Transmutations: Making Them Stick

Most married couples will, throughout the course of the marriage, exchange any number of gifts with each other. Gifts such as jewelry, clothing, cars, etc., are considered articles of a personal nature intended to be used solely or principally by the receiving spouse, and for the most part have no legal significance. If the parties were to later divorce, all such gifts would become the separate property of the receiving spouse.

But suppose the “gift” was a community property asset that one spouse wanted to give to the other as his/her separate property. Or a spouse’s separate property that he/she wanted to give to the community, or to the other spouse as his/her separate property. In California, an exchange of this nature is called a “transmutation,” and if it is not done correctly, it will fail, regardless of the clear intent of the parties.

What Is A Transmutation?

A transmutation is a change in the characterization of property. Thus, a married couple may, by agreement or transfer, with or without consideration, (1) transmute community property to separate property of either spouse, (2) transmute separate property of either spouse to community property, or (3) transmute separate property of one spouse to separate property of the other spouse. (Family Code § 851.)

 How Is It Done?

Transmutations are governed by California Family Code Section 852, and have been the subject of a number of California Supreme and Appellate Court decisions. Section 852 states, in part:

“(a) A transmutation of real or personal property is not valid unless made in writing by an express declaration that is made, joined in, consented to, or accepted by the spouse whose interest in the property is adversely effected.”

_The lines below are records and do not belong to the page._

-- ==== Sys2Proof/Proofs/SyncAndPorts.lean ====
section
/-! SUPPORT. The hidden state of a Graft port, the offset alarm, and what a SYNC frame does: the statement of O48. -/

namespace Sys2Proof.Machine

/-! ### The hidden state of a port -/

theorem State.gport_congr {s u : State} (h : u.grf.ports = s.grf.ports) (n : Nat) : u.gport n = s.gport n := by
  rw [State.gport, State.gport, h]

@[simp] theorem State.rd_putPort (s : State) (n : Nat) (g : GPort) (f : Fld) : (s.putPort n g).rd f = s.rd f := rfl

/-! ### The offset alarm -/

/-- What the alarm may write. -/
def alarmFlds : List Fld := GRF_EVT_ofs :: bboxFlds

/-- Two states that differ by the black box, registers and the ports. -/
def PortsMoved (s u : State) : Prop := ∃ F B P, u = { s with fields := F, bbx := B, grf := { s.grf with ports := P } }

theorem State.ofsCheck_moves (s : State) (n : Nat) : PortsMoved s (s.ofsCheck n) := by
  rw [State.ofsCheck]
  dsimp only
  split
  · exact ⟨_, _, _, rfl⟩
  split
  · split
    · exact ⟨_, _, _, rfl⟩
    · obtain ⟨F, B, e⟩ := (s.orF GRF_EVT_ofs 1).bbox_moves 0x51 n (s.rd (GRF_GLn_OFS_value n))
      exact ⟨F, B, _, by rw [State.putPort, e]; rfl⟩
  · split
    · exact ⟨_, _, _, rfl⟩
    · exact ⟨_, _, _, rfl⟩

theorem State.rd_ofsCheck (s : State) (n : Nat) {f : Fld} (h : f.key ∉ alarmFlds.map Fld.key) : (s.ofsCheck n).rd f = s.rd f := by
  rw [alarmFlds, List.map_cons, List.mem_cons, not_or] at h
  have ho : (s.orF GRF_EVT_ofs 1).rd f = s.rd f := rd_orF_ne _ _ _ _ (Ne.symm h.1)
  rw [State.ofsCheck]
  dsimp only
  split
  · rfl
  split
  · split
    · exact ho
    · exact (State.rd_bbox _ _ _ _ h.2).trans ho
  · split
    · rfl
    · rfl

theorem State.gport_ofsCheck (s : State) (n : Nat) : (∃ b, (s.ofsCheck n).gport n = { s.gport n with ofsOn := b })
    ∧ ∀ m, m ≠ n → (s.ofsCheck n).gport m = s.gport m := by
  have hb : ∀ m, ((s.orF GRF_EVT_ofs 1).bbox 0x51 n (s.rd (GRF_GLn_OFS_value n))).gport m = s.gport m := fun m => by
    obtain ⟨F, B, e⟩ := (s.orF GRF_EVT_ofs 1).bbox_moves 0x51 n (s.rd (GRF_GLn_OFS_value n))
    rw [e]
    rfl
  rw [State.ofsCheck]
  dsimp only
  split
  · exact ⟨⟨_, rfl⟩, fun _ _ => rfl⟩
  split
  · split
    · exact ⟨⟨_, rfl⟩, fun _ _ => rfl⟩
    · exact ⟨⟨true, State.gport_putPort_same _ _ _⟩, fun m hm => (State.gport_putPort_ne _ _ (Ne.symm hm)).trans (hb m)⟩
  · split
    · exact ⟨⟨false, State.gport_putPort_same _ _ _⟩, fun m hm => State.gport_putPort_ne _ _ (Ne.symm hm)⟩
    · exact ⟨⟨_, rfl⟩, fun _ _ => rfl⟩

/-- Beyond the threshold the alarm of an UP port shows. -/
theorem State.ofsCheck_alarm {s : State} {n : Nat} (hu : s.portUp n = true)
    (h : s.rd GRF_OFS_THR_thr < (s.rdS (GRF_GLn_OFS_value n)).natAbs) :
    (s.ofsCheck n).rd GRF_EVT_ofs % 2 = 1 ∧ ((s.ofsCheck n).gport n).ofsOn = true := by
  have ho : (s.orF GRF_EVT_ofs 1).rd GRF_EVT_ofs = 1 := rd_orF_bit s GRF_EVT_ofs true rfl rfl
  rw [State.ofsCheck]
  dsimp only
  rw [if_neg (by simp [hu]), if_pos h]
  split
  · next hon => exact ⟨by rw [ho], hon⟩
  · refine ⟨?_, congrArg GPort.ofsOn (State.gport_putPort_same _ _ _)⟩
    rw [State.rd_putPort, State.rd_bbox _ _ _ _ (by decide), ho]

/-- Within it no register changes, nor the black box. -/
theorem State.ofsCheck_quiet {s : State} {n : Nat} (h : (s.rdS (GRF_GLn_OFS_value n)).natAbs ≤ s.rd GRF_OFS_THR_thr) :
    ∃ P, s.ofsCheck n = { s with grf := { s.grf with ports := P } } := by
  rw [State.ofsCheck]
  dsimp only
  split
  · exact ⟨_, rfl⟩
  rw [if_neg (by omega)]
  split
  · exact ⟨_, rfl⟩
  · exact ⟨_, rfl⟩

/-! ### Measuring -/

theorem State.syncMeasure_moves (s : State) (n t3 t1 t2 t4 : Nat) : ∃ F P, s.syncMeasure n t3 t1 t2 t4 = { s with fields := F, grf := { s.grf with ports := P } } :=
  ⟨_, _, rfl⟩

theorem GRF_GLn_OFS_ne_DLY (n : Nat) : (GRF_GLn_OFS_value n).key ≠ (GRF_GLn_DLY_value n).key := by
  simp only [Fld.key, GRF_GLn_OFS_value, GRF_GLn_DLY_value]
  omega

theorem State.rd_syncMeasure (s : State) (n t3 t1 t2 t4 : Nat) :
    (s.syncMeasure n t3 t1 t2 t4).rd (GRF_GLn_DLY_value n) = satU 32 (meanOf (((ktDiff t4 t1 - ktDiff t3 t2) :: (s.gport n).dlys).take 1024) 2)
      ∧ (s.syncMeasure n t3 t1 t2 t4).rd (GRF_GLn_OFS_value n)
          = satU 32 (meanOf (((ktDiff t3 t4 + s.rdS (GRF_CABLE_DLY_value n)) :: (s.gport n).ofss).take 1024) 1)
      ∧ ∀ f : Fld, f.key ≠ (GRF_GLn_DLY_value n).key → f.key ≠ (GRF_GLn_OFS_value n).key → (s.syncMeasure n t3 t1 t2 t4).rd f = s.rd f := by
  rw [State.syncMeasure]
  generalize meanOf (((ktDiff t4 t1 - ktDiff t3 t2) :: (s.gport n).dlys).take 1024) 2 = d
  generalize meanOf (((ktDiff t3 t4 + s.rdS (GRF_CABLE_DLY_value n)) :: (s.gport n).ofss).take 1024) 1 = o
  refine ⟨?_, ?_, fun f h1 h2 => ?_⟩
  · rw [State.rd_wr_ne _ _ _ _ (GRF_GLn_OFS_ne_DLY n), State.rd_wr_same]
    exact Nat.mod_eq_of_lt (satU_lt 32 d)
  · rw [State.rd_wr_same]
    exact Nat.mod_eq_of_lt (satU_lt 32 o)
  · rw [State.rd_wr_ne _ _ _ _ (Ne.symm h2), State.rd_wr_ne _ _ _ _ (Ne.symm h1)]
    rfl

theorem State.gport_syncMeasure (s : State) (n t3 t1 t2 t4 : Nat) :
    (∃ d o, (s.syncMeasure n t3 t1 t2 t4).gport n = { s.gport n with dlys := d, ofss := o })
      ∧ ∀ m, m ≠ n → (s.syncMeasure n t3 t1 t2 t4).gport m = s.gport m :=
  ⟨⟨_, _, State.gport_putPort_same _ _ _⟩, fun _ hm => State.gport_putPort_ne _ _ (Ne.symm hm)⟩

end Sys2Proof.Machine

namespace Sys2Proof

open Machine

/-! ### A SYNC frame -/

/-- The peer of a port has this unit's ID. -/
def PeerDup (s : State) (unit : Nat) : Prop := s.on GRF_UNIT_ID_valid = true ∧ unit = s.rd GRF_UNIT_ID_id

/-- The registers that name a port's peer. -/
def peerFlds (n : Nat) : List Fld := [GRF_GLn_STAT_peer n, GRF_GLn_STAT_peer_valid n]

/-- What a SYNC frame says about the peer. -/
def Machine.State.syncPeer (s : State) (n unit : Nat) : State :=
  let s1 := (s.wr (GRF_GLn_STAT_peer n) unit).wr (GRF_GLn_STAT_peer_valid n) 1
  let s2 := if s.on GRF_UNIT_ID_valid && decide (unit = s.rd GRF_UNIT_ID_id) then s1.orF GRF_EVT_dup_id 1 else s1
  if (s.on GRF_UNIT_ID_valid && decide (unit = s.rd GRF_UNIT_ID_id)) && !(s.gport n).dup then s2.bbox 0x50 n unit else s2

Thus, the first requirement for a valid transmutation is a writing. Next, the writing must contain an express declaration. The California Supreme Court interpreted the “express declaration” provision as “requiring language which expressly states that a change in the characterization or ownership of the property is being made.” (Estate of MacDonald (1990) 51 Cal.3d 262, 272.)

Further, the determination of whether the language of a writing purporting to transmute property meets the MacDonald test must be made by reference to the writing itself, without resort to extrinsic evidence (meaning outside evidence, beyond the writing on its face). Finally, the express declaration must be “made, joined in, consented to, or accepted by the spouse whose interest in the property is adversely effected.”

The MacDonald Court noted that although no particular terms, such as “transmutation,” “community property” or “separate property” are required in an express declaration, nevertheless, it must be clear from the writing that the adversely effected party was aware that the legal effect of his/her signature on the writing might be to alter the character or ownership of his/her interest in the asset.

The Take Away

There are no exceptions to the requirements of Family Code Section 852. If you and your spouse wish to transmute property, you need to comply with the statutory requirements and you need to include the proper language, or else it may not be enforceable upon divorce. Thus, if you intend to transmute property, it is wise to consult with an attorney.